• Task requirements: Only one stretch of the listing below is wanted. Give it again exactly, from the line with "theorem endLaneTest_laneWork (s" through the line with "theorem endMeshTest_eq (s".

• Records:

════════

/-- After TEST no self-test runs. -/
theorem endSelfTest_step (s : State) : s.endSelfTest.flint.step = none := by
  unfold State.endSelfTest
  split
  · rename_i h
    exact Option.isNone_iff_eq_none.1 h
  · dsimp only
    rw [setLatch_flint]
    rfl

/-- From `s` to `t` only lanes, and the registers of the mesh, have changed; no lane has begun a test. -/
structure LaneWork (s t : State) : Prop where
  frame : t = { s with regs := t.regs, ports := t.ports }
  regs : ∀ a < 0x380000, t.reg a = s.reg a
  testing : ∀ q l, (s.lane q l).testing = false → (t.lane q l).testing = false

theorem LaneWork.refl (s : State) : LaneWork s s := ⟨rfl, fun _ _ => rfl, fun _ _ => id⟩

theorem LaneWork.trans {a b c : State} (h1 : LaneWork a b) (h2 : LaneWork b c) : LaneWork a c := by
  refine ⟨?_, fun x hx => (h2.regs x hx).trans (h1.regs x hx), fun q l h => h2.testing q l (h1.testing q l h)⟩
  rw [h2.frame, h1.frame]

theorem LaneWork.modeWork {s t : State} (h : LaneWork s t) : ModeWork s t := by
  refine ⟨?_, ?_, fun a ha => h.regs a (by omega)⟩ <;> rw [h.frame]

@[simp] theorem lane_updLane (s : State) (q l : Nat) (f : Lane → Lane) : (s.updLane q l f).lane q l = f (s.lane q l) := by
  simp [State.lane, State.updLane]

theorem lane_updLane_ne (s : State) {q l q' l' : Nat} (f : Lane → Lane) (h : q' ≠ q ∨ l' ≠ l) :
    (s.updLane q l f).lane q' l' = s.lane q' l' := by
  unfold State.lane State.updLane
  by_cases hq : q' = q
  · subst hq
    rw [port_updPort, look_put_ne _ _ (h.resolve_left (· rfl))]
  · rw [port_updPort_ne _ _ hq]

/-- The pass of `endMeshTest` over one lane. -/
def State.endLaneTest (s : State) (q l : Nat) : State :=
  if (s.lane q l).testing then
    s.updLane q l fun x => { x with testing := false, trained := false, retraining := true }
  else s

theorem endLaneTest_laneWork (s : State) (q l : Nat) :
    LaneWork s (s.endLaneTest q l) ∧ ((s.endLaneTest q l).lane q l).testing = false := by
  unfold State.endLaneTest
  split
  · refine ⟨⟨rfl, fun _ _ => rfl, fun q' l' h => ?_⟩, by rw [lane_updLane]⟩
    by_cases hql : q' = q ∧ l' = l
    · rw [hql.1, hql.2, lane_updLane]
    · rwa [lane_updLane_ne _ _ (by tauto)]
  · rename_i h
    exact ⟨.refl s, by simpa using h⟩

theorem testPort_laneWork (s : State) (q : Nat) : LaneWork s (s.testPort q) := by
  have sets : ∀ v, LaneWork s (s.setPort q v) := fun v =>
    ⟨rfl, fun _ ha => reg_setFld_ne s _ _ _ (by unfold MESH_PSTAT; omega), fun _ _ => id⟩
  unfold State.testPort
  split
  · exact sets _
  · split
    · exact sets _
    · exact .refl s

/-- The pass of `endMeshTest` over one port. -/
def State.endPortTest (s : State) (q : Nat) : State := (s.forEach (List.range 8) fun s l => s.endLaneTest q l).testPort q

theorem endMeshTest_eq (s : State) : s.endMeshTest = s.forEach (List.range s.nPort) State.endPortTest := rfl

theorem endPortTest_laneWork (s : State) (q : Nat) :
    LaneWork s (s.endPortTest q) ∧ ∀ l < 8, ((s.endPortTest q).lane q l).testing = false := by
  have lanes : ∀ s : State, LaneWork s (s.forEach (List.range 8) fun s l => s.endLaneTest q l) :=
    forEach_rel_mem .refl (fun _ _ _ => .trans) fun s l _ => (endLaneTest_laneWork s q l).1
  refine ⟨(lanes s).trans (testPort_laneWork ..), fun l hl => (testPort_laneWork _ q).testing q l ?_⟩
  exact forEach_reaches (P := fun t => (t.lane q l).testing = false) (List.mem_range.2 hl)
    (fun t => (endLaneTest_laneWork t q l).2) (fun t k _ => (endLaneTest_laneWork t q k).1.testing q l) s

theorem endMeshTest_laneWork (s : State) :
    LaneWork s s.endMeshTest ∧ ∀ q < s.nPort, ∀ l < 8, (s.endMeshTest.lane q l).testing = false := by
  rw [endMeshTest_eq]
  refine ⟨forEach_rel_mem .refl (fun _ _ _ => .trans) (fun t q _ => (endPortTest_laneWork t q).1) s, fun q hq l hl => ?_⟩
  exact forEach_reaches (P := fun t => (t.lane q l).testing = false) (List.mem_range.2 hq)
    (fun t => (endPortTest_laneWork t q).2 l hl) (fun t k _ => (endPortTest_laneWork t k).1.testing q l) s

/-! The bias outputs at the exit (15 R440). -/

theorem recorded_biasAim (s : State) (n : Nat) (v : Int) (f : Nat) : ((s.biasAim n v f).bias n).recorded = (s.bias n).recorded := by
  unfold State.biasAim State.setBiasState
  dsimp only
  split
  · simp
  · split
    · simp
    · split <;> simp

/-- The pass of `biasRestore` over one output. -/
def State.biasReturn (s : State) (n : Nat) : State :=
  match (s.bias n).recorded with
  | none => s
  | some (v, span, clamped) =>
    let s := s.updBias n fun b => { b with recorded := none }
    if clamped then (s.biasClamp n).setFld (BIAS_STAT n) 4 3 span
    else if s.fld (BIAS_STAT n) 4 3 = span then
      (s.setBiasState n (if (s.bias n).next.isSome then bRamping else bSteady)).biasAim n v (frameFrom s.now)
    else (s.setBiasState n bSteady).biasChange n span (frameAfter s.now) v

theorem biasRestore_eq (s : State) : s.biasRestore = s.forEach (List.range s.nBias) State.biasReturn := rfl

theorem biasReturn_work (s : State) (n : Nat) :
    BiasWork s (s.biasReturn n) n ∧ ((s.biasReturn n).bias n).recorded = none := by
  unfold State.biasReturn
  split
  · rename_i h
    exact ⟨.refl s n, h⟩
  · rename_i v span clamped _
    dsimp only
    have clears : BiasWork s (s.updBias n fun b => { b with recorded := none }) n := .updBias ..
    have cleared : ((s.updBias n fun b => { b with recorded := none }).bias n).recorded = none := by rw [bias_updBias]
    generalize (s.updBias n fun b => { b with recorded := none }) = a at clears cleared ⊢
    split
    · exact ⟨clears.trans ((BiasWork.biasClamp a n).trans (.setFld ..)), by simpa [State.biasClamp, State.setBiasState] using cleared⟩
    · split
      · exact ⟨clears.trans ((BiasWork.setBiasState ..).trans (.biasAim ..)), by
          rw [recorded_biasAim]
          exact cleared⟩
      · exact ⟨clears.trans (((BiasWork.setBiasState ..).trans (.updBias ..)).trans (.setBiasState ..)), by
          simpa [State.biasChange, State.setBiasState] using cleared⟩

theorem BiasWork.recorded {s t : State} {n k : Nat} (h : BiasWork s t n) (hn : n = k → (t.bias k).recorded = none)
    (hs : (s.bias k).recorded = none) : (t.bias k).recorded = none := by
  by_cases hk : n = k
  · exact hn hk
  · rwa [h.bias k (Ne.symm hk)]

/-- From `s` to `t` only the bias outputs and registers from the Flint block on have changed. -/
structure BiasesWork (s t : State) : Prop where
  frame : t = { s with regs := t.regs, biases := t.biases }
  regs : ∀ a < 0x40000, t.reg a = s.reg a

theorem BiasesWork.refl (s : State) : BiasesWork s s := ⟨rfl, fun _ _ => rfl⟩

theorem BiasesWork.trans {a b c : State} (h1 : BiasesWork a b) (h2 : BiasesWork b c) : BiasesWork a c := by
  refine ⟨?_, fun x hx => (h2.regs x hx).trans (h1.regs x hx)⟩
  rw [h2.frame, h1.frame]

theorem BiasWork.biasesWork {s t : State} {n : Nat} (h : BiasWork s t n) : BiasesWork s t :=
  ⟨h.frame, fun a ha => h.regs a (by simp only [List.mem_singleton, BIAS_STAT]; omega)⟩

theorem biasRestore_work (s : State) : BiasesWork s s.biasRestore ∧ ∀ n < s.nBias, (s.biasRestore.bias n).recorded = none := by
  rw [biasRestore_eq]
  refine ⟨forEach_rel_mem .refl (fun _ _ _ => .trans) (fun t n _ => (biasReturn_work t n).1.biasesWork) s, fun n hn => ?_⟩
  exact forEach_reaches (P := fun t => (t.bias n).recorded = none) (List.mem_range.2 hn) (fun t => (biasReturn_work t n).2)
    (fun t k _ h => (biasReturn_work t k).1.recorded (fun hk => hk ▸ (biasReturn_work t k).2) h) s

/-- From `s` to `t` only DTIME's notes and registers from the Flint block on have changed. -/
structure GainsWork (s t : State) : Prop where
  frame : t = { s with regs := t.regs, time := t.time }
  regs : ∀ a < 0x40000, t.reg a = s.reg a

theorem applyGains_work (s : State) : GainsWork s s.applyGains := by
  unfold State.applyGains
  refine forEach_keeps (P := GainsWork s) (fun t m _ h => ⟨?_, fun a ha => ?_⟩) ⟨rfl, fun _ _ => rfl⟩
  · rw [h.frame]
    rfl
  · exact (reg_setBit_ne t 1 true (by unfold ICH_STAT; omega)).trans (h.regs a ha)

/-- What TEST leaves when it ends (01 R29). -/
structure TestEnded (s t : State) : Prop extends ModeWork s t where
  mode : t.mode = .run
  selfTest : t.flint.step = none
  biases : ∀ n < s.nBias, (t.bias n).recorded = none
  lanes : ∀ q < s.nPort, ∀ l < 8, (t.lane q l).testing = false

════════

• Task output:
theorem endLaneTest_laneWork (s : State) (q l : Nat) :
    LaneWork s (s.endLaneTest q l) ∧ ((s.endLaneTest q l).lane q l).testing = false := by
  unfold State.endLaneTest
  split
  · refine ⟨⟨rfl, fun _ _ => rfl, fun q' l' h => ?_⟩, by rw [lane_updLane]⟩
    by_cases hql : q' = q ∧ l' = l
    · rw [hql.1, hql.2, lane_updLane]
    · rwa [lane_updLane_ne _ _ (by tauto)]
  · rename_i h
    exact ⟨.refl s, by simpa using h⟩

theorem testPort_laneWork (s : State) (q : Nat) : LaneWork s (s.testPort q) := by
  have sets : ∀ v, LaneWork s (s.setPort q v) := fun v =>
    ⟨rfl, fun _ ha => reg_setFld_ne s _ _ _ (by unfold MESH_PSTAT; omega), fun _ _ => id⟩
  unfold State.testPort
  split
  · exact sets _
  · split
    · exact sets _
    · exact .refl s

/-- The pass of `endMeshTest` over one port. -/
def State.endPortTest (s : State) (q : Nat) : State := (s.forEach (List.range 8) fun s l => s.endLaneTest q l).testPort q

theorem endMeshTest_eq (s : State) : s.endMeshTest = s.forEach (List.range s.nPort) State.endPortTest := rfl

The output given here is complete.